A questão da liberdade artística durante o processo criativo é complexa, afirma
Santos (2018), pois o artista se encontra sujeito a múltiplas pressões e exigências que
afetam a expressão de sua criatividade. Além das normas e expectativas sociais,
morais e culturais, o processo criativo também é influenciado pelas leis do mercado
econômico. A obra de arte, enquanto mercadoria, recebe um valor monetário atribuído
que pode determinar o sustento do artista (AGUIAR; BASTOS, 2013).
A necessidade de reconhecimento profissional e sucesso na carreira leva
muitos artistas a considerarem o mercado como uma fonte de sobrevivência. A
profissionalização e a busca por ganhos financeiros podem se tornar uma prioridade,
o que pode levar o artista a fazer concessões criativas ou a adaptar seu trabalho para
atender às preferências do público ou das instituições culturais (SANTOS, 2018).
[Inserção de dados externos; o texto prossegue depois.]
-- ==== Sys2Proof/Machine/ColorModel.lean ====
section
/-! DEFINITION. The Color Model: construction and clamping, brightness validity, scaling, wire order
(spec/40_color_model.md R100 to R111), with the binary64 operations they need (spec/00_scope.md R16). All total and pure
(R100). -/

namespace Sys2Proof.Machine

/-- `clamp8` (R101). -/
def clamp8 (x : Int) : Byte := if x < 0 then 0#8 else if 255 < x then 255#8 else BitVec.ofInt 8 x

/-- `mk_color3` (R102): white defaults to 0. -/
def mkColor3 (r g b : Int) : Color := { red := clamp8 r, green := clamp8 g, blue := clamp8 b, white := 0#8 }

/-- `mk_color4` (R102). -/
def mkColor4 (r g b w : Int) : Color := { red := clamp8 r, green := clamp8 g, blue := clamp8 b, white := clamp8 w }

/-- The exponent field `b[62:52]` of a binary64 pattern (spec/00_scope.md R16). -/
def fl64Exponent (b : Bits64) : Nat := (b.extractLsb' 52 11).toNat

/-- The fraction field `b[51:0]` of a binary64 pattern (R16). -/
def fl64Fraction (b : Bits64) : Nat := (b.extractLsb' 0 52).toNat

/-- `is_nan` (R16): all exponent bits set and a nonzero fraction (spec/40_color_model.md R105). -/
def fl64IsNan (b : Bits64) : Bool := decide (fl64Exponent b = 2047) && decide (fl64Fraction b ≠ 0)

/-- A number that orders patterns as the values they stand for: the magnitude bits `b[62:0]`, negated under the sign
bit, so that -0.0 and +0.0 are one. -/
def fl64Key (b : Bits64) : Int :=
  if b.getLsbD 63 then -((b.extractLsb' 0 63).toNat : Int) else ((b.extractLsb' 0 63).toNat : Int)

/-- `a <=_f b` (R16): the IEEE 754 comparison, false when either side is NaN. -/
def fl64Le (a b : Bits64) : Bool := !fl64IsNan a && !fl64IsNan b && decide (fl64Key a ≤ fl64Key b)

/-- `bright_valid` on the raw bits (R105): 0 to 1.0 as an unsigned number, or -0.0. -/
def brightValid (b : Bits64) : Bool :=
  decide (b.toNat ≤ 0x3FF0000000000000) || b == 0x8000000000000000#64

/-- `bright_valid` by IEEE comparisons, the first form of R105. Obligation BrightValidFormsAgree: the same predicate. -/
def brightValidIeee (b : Bits64) : Bool :=
  !fl64IsNan b && fl64Le 0x0000000000000000#64 b && fl64Le b 0x3FF0000000000000#64

/-- `(M, E)` with `b = M * 2^E`, for a pattern of a finite value without its sign (R106). -/
def fl64Significand (b : Bits64) : Nat × Int :=
  if fl64Exponent b = 0 then (fl64Fraction b, -1074)
  else (fl64Fraction b + 2 ^ 52, (fl64Exponent b : Int) - 1075)

/-- The exact product `c * b` as `(P, E)` with value `P * 2^E` (R106). -/
def exactProduct (c : Byte) (b : Bits64) : Nat × Int :=
  (c.toNat * (fl64Significand b).1, (fl64Significand b).2)

/-- `bitlength(P)`: the position of the highest set bit, plus 1 (R106). -/
def bitLength (p : Nat) : Nat := if p = 0 then 0 else Nat.log2 p + 1

/-- `P / 2^sh` rounded to the nearest integer, ties to even (the rounding step of R106). -/
def shiftNearestEven (p sh : Nat) : Nat :=
  let q := p >>> sh
  let r := p - (q <<< sh)
  let half := 2 ^ (sh - 1)
  if 0 < sh ∧ (half < r ∨ (r = half ∧ q % 2 = 1)) then q + 1 else q

/-- A value `P * 2^E` rounded to 53 significant bits, ties to even (R106). -/
def round53 (v : Nat × Int) : Nat × Int :=
  if 53 < bitLength v.1 then
    (shiftNearestEven v.1 (bitLength v.1 - 53), v.2 + ((bitLength v.1 - 53 : Nat) : Int))
  else v

/-- `fl64_mul(c, b)` (R16, R106): the binary64 product, as `(P, E)` with value `P * 2^E`. -/
def fl64Mul (c : Byte) (b : Bits64) : Nat × Int := round53 (exactProduct c b)

/-- `trunc` of a value `P * 2^E`, rounding toward zero (R16, R106). -/
def truncValue (v : Nat × Int) : Nat := if 0 ≤ v.2 then v.1 <<< v.2.toNat else v.1 >>> (-v.2).toNat

/-- A value `P * 2^E` rounded to the nearest integer, ties to even (spec/92_eei_decisions.md D12). -/
def nearestEvenValue (v : Nat × Int) : Nat :=
  if 0 ≤ v.2 then v.1 <<< v.2.toNat else shiftNearestEven v.1 (-v.2).toNat

/-- `ScaleKind.other n`: an unknown function, held to the laws L1 to L4 of R107. Every function that satisfies them is
its own bound, so this shuts none out (log entry 6). -/
def lawfulScale (n : Nat) (c : Byte) (b : Bits64) : Byte :=
  if b = 0x3FF0000000000000#64 then c
  else if b = 0x0000000000000000#64 ∨ b = 0x8000000000000000#64 then 0#8
  else if (Config.otherScale n c b).toNat ≤ c.toNat then Config.otherScale n c b else c

/-- `scale8` of the configured `SCALE` (R106 the default; R107; D12 the named alternatives). -/
def scale8 (k : ScaleKind) (c : Byte) (b : Bits64) : Byte :=
  match k with
  | .fl64Trunc => BitVec.ofNat 8 (truncValue (fl64Mul c b))
  | .exactFloor => BitVec.ofNat 8 (truncValue (exactProduct c b))
  | .fl64NearestEven => BitVec.ofNat 8 (nearestEvenValue (fl64Mul c b))
  | .other n => lawfulScale n c b

/-- `scaled` (R108): each channel alone, white like the others (R104). -/
def scaled (k : ScaleKind) (c : Color) (b : Bits64) : Color :=
  { red := scale8 k c.red b, green := scale8 k c.green b, blue := scale8 k c.blue b, white := scale8 k c.white b }

/-- `wire_order_channels` (R109): GRB, and W where the strip has white. -/
def wireOrderChannels (c : Color) (hasWhite : Bool) : List Byte :=
  [c.green, c.red, c.blue] ++ (if hasWhite then [c.white] else [])

/-- `render_pixel_channels` (R111): scale, then reorder. -/
def renderPixelChannels (cfg : Config) (c : Color) (b : Bits64) : List Byte :=
  wireOrderChannels (scaled cfg.scale c b) cfg.hasWhite

end Sys2Proof.Machine
end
Para Santos (2018), essa dinâmica pode gerar conflitos entre a liberdade
artística e as exigências do mercado. O artista pode sentir-se limitado em sua
expressão criativa, enfrentando dilemas sobre como equilibrar sua visão pessoal com
as demandas do público ou das instituições de poder. A busca pela sustentabilidade
financeira e reconhecimento profissional pode levar a escolhas que afetam o caráter
inovador e autêntico da arte.
Por outro lado, conduz a autora, alguns artistas veem na capacidade de criar
arte que agrade ao público e ao mercado uma forma de alcançar uma maior liberdade,
permitindo-lhes continuar produzindo e vivendo da arte que amam.
Em resumo, a liberdade artística no processo criativo é uma questão complexa,
com uma interação entre o desejo de expressão individual, o reconhecimento social e
as demandas do mercado econômico. A compreensão dessa dinâmica é crucial para
uma apreciação mais profunda do impacto que as condições sociais e econômicas
têm sobre a produção artística.
Outro ponto importante do viés do processo criativo artístico, considerado na
opinião de Santos (2018) como parte integrante dele e decisivo na definição de estilo
81
atribuída ao artista, é a escolha das ferramentas de trabalho e dos materiais a utilizar,
bem como do propósito na mensagem a transmitir e a executar na obra.
Nesse sentido, Santos (2018) traz à baila o impulso criativo do artista no
processo, frequentemente chamado de "inspiração", "imaginação", "talento",
"originalidade" ou "novidade". Para a autora, o impulso criativo pode ser compreendido
como o conjunto de experiências relevantes e recorrentes decorrentes da prática
artística, experiência estas que ela entende estarem fundamentalmente ligadas aos
procedimentos técnicos ou situações sociais que despertam no artista a habilidade e
o desejo de expressar sua visão e posição analítica, social e artística.
Vale registrar que a "inspiração" ou "criatividade" não deve ser entendida como
uma mera revelação divina ou um dom sobrenatural. Em vez disso, ela é resultado do
acúmulo de experiências, vivências e práticas desenvolvidas pelo artista ao longo do
tempo. Essas experiências podem ser influenciadas por questões técnicas,
conhecimento de materiais, interações sociais, bem como o contexto histórico e
cultural em que o artista está inserido (SANTOS, 2018).
A habilidade de expressar uma visão única e uma consciência crítica é
construída pela própria experiência do artista e sua imersão no mundo das artes. De
acordo com Santos (2018), cada artista desenvolve um estilo próprio, que reflete suas
escolhas estéticas e suas interpretações pessoais do mundo ao seu redor.
Essa perspectiva desmistifica a ideia romântica do "gênio artístico" e enfatiza a
importância da prática, do estudo e da interação com o meio social para o
desenvolvimento do impulso criativo. A criatividade do artista é, portanto, uma
construção contínua, que evolui a partir de suas experiências e da reflexão crítica
sobre sua prática artística (SANTOS, 2018).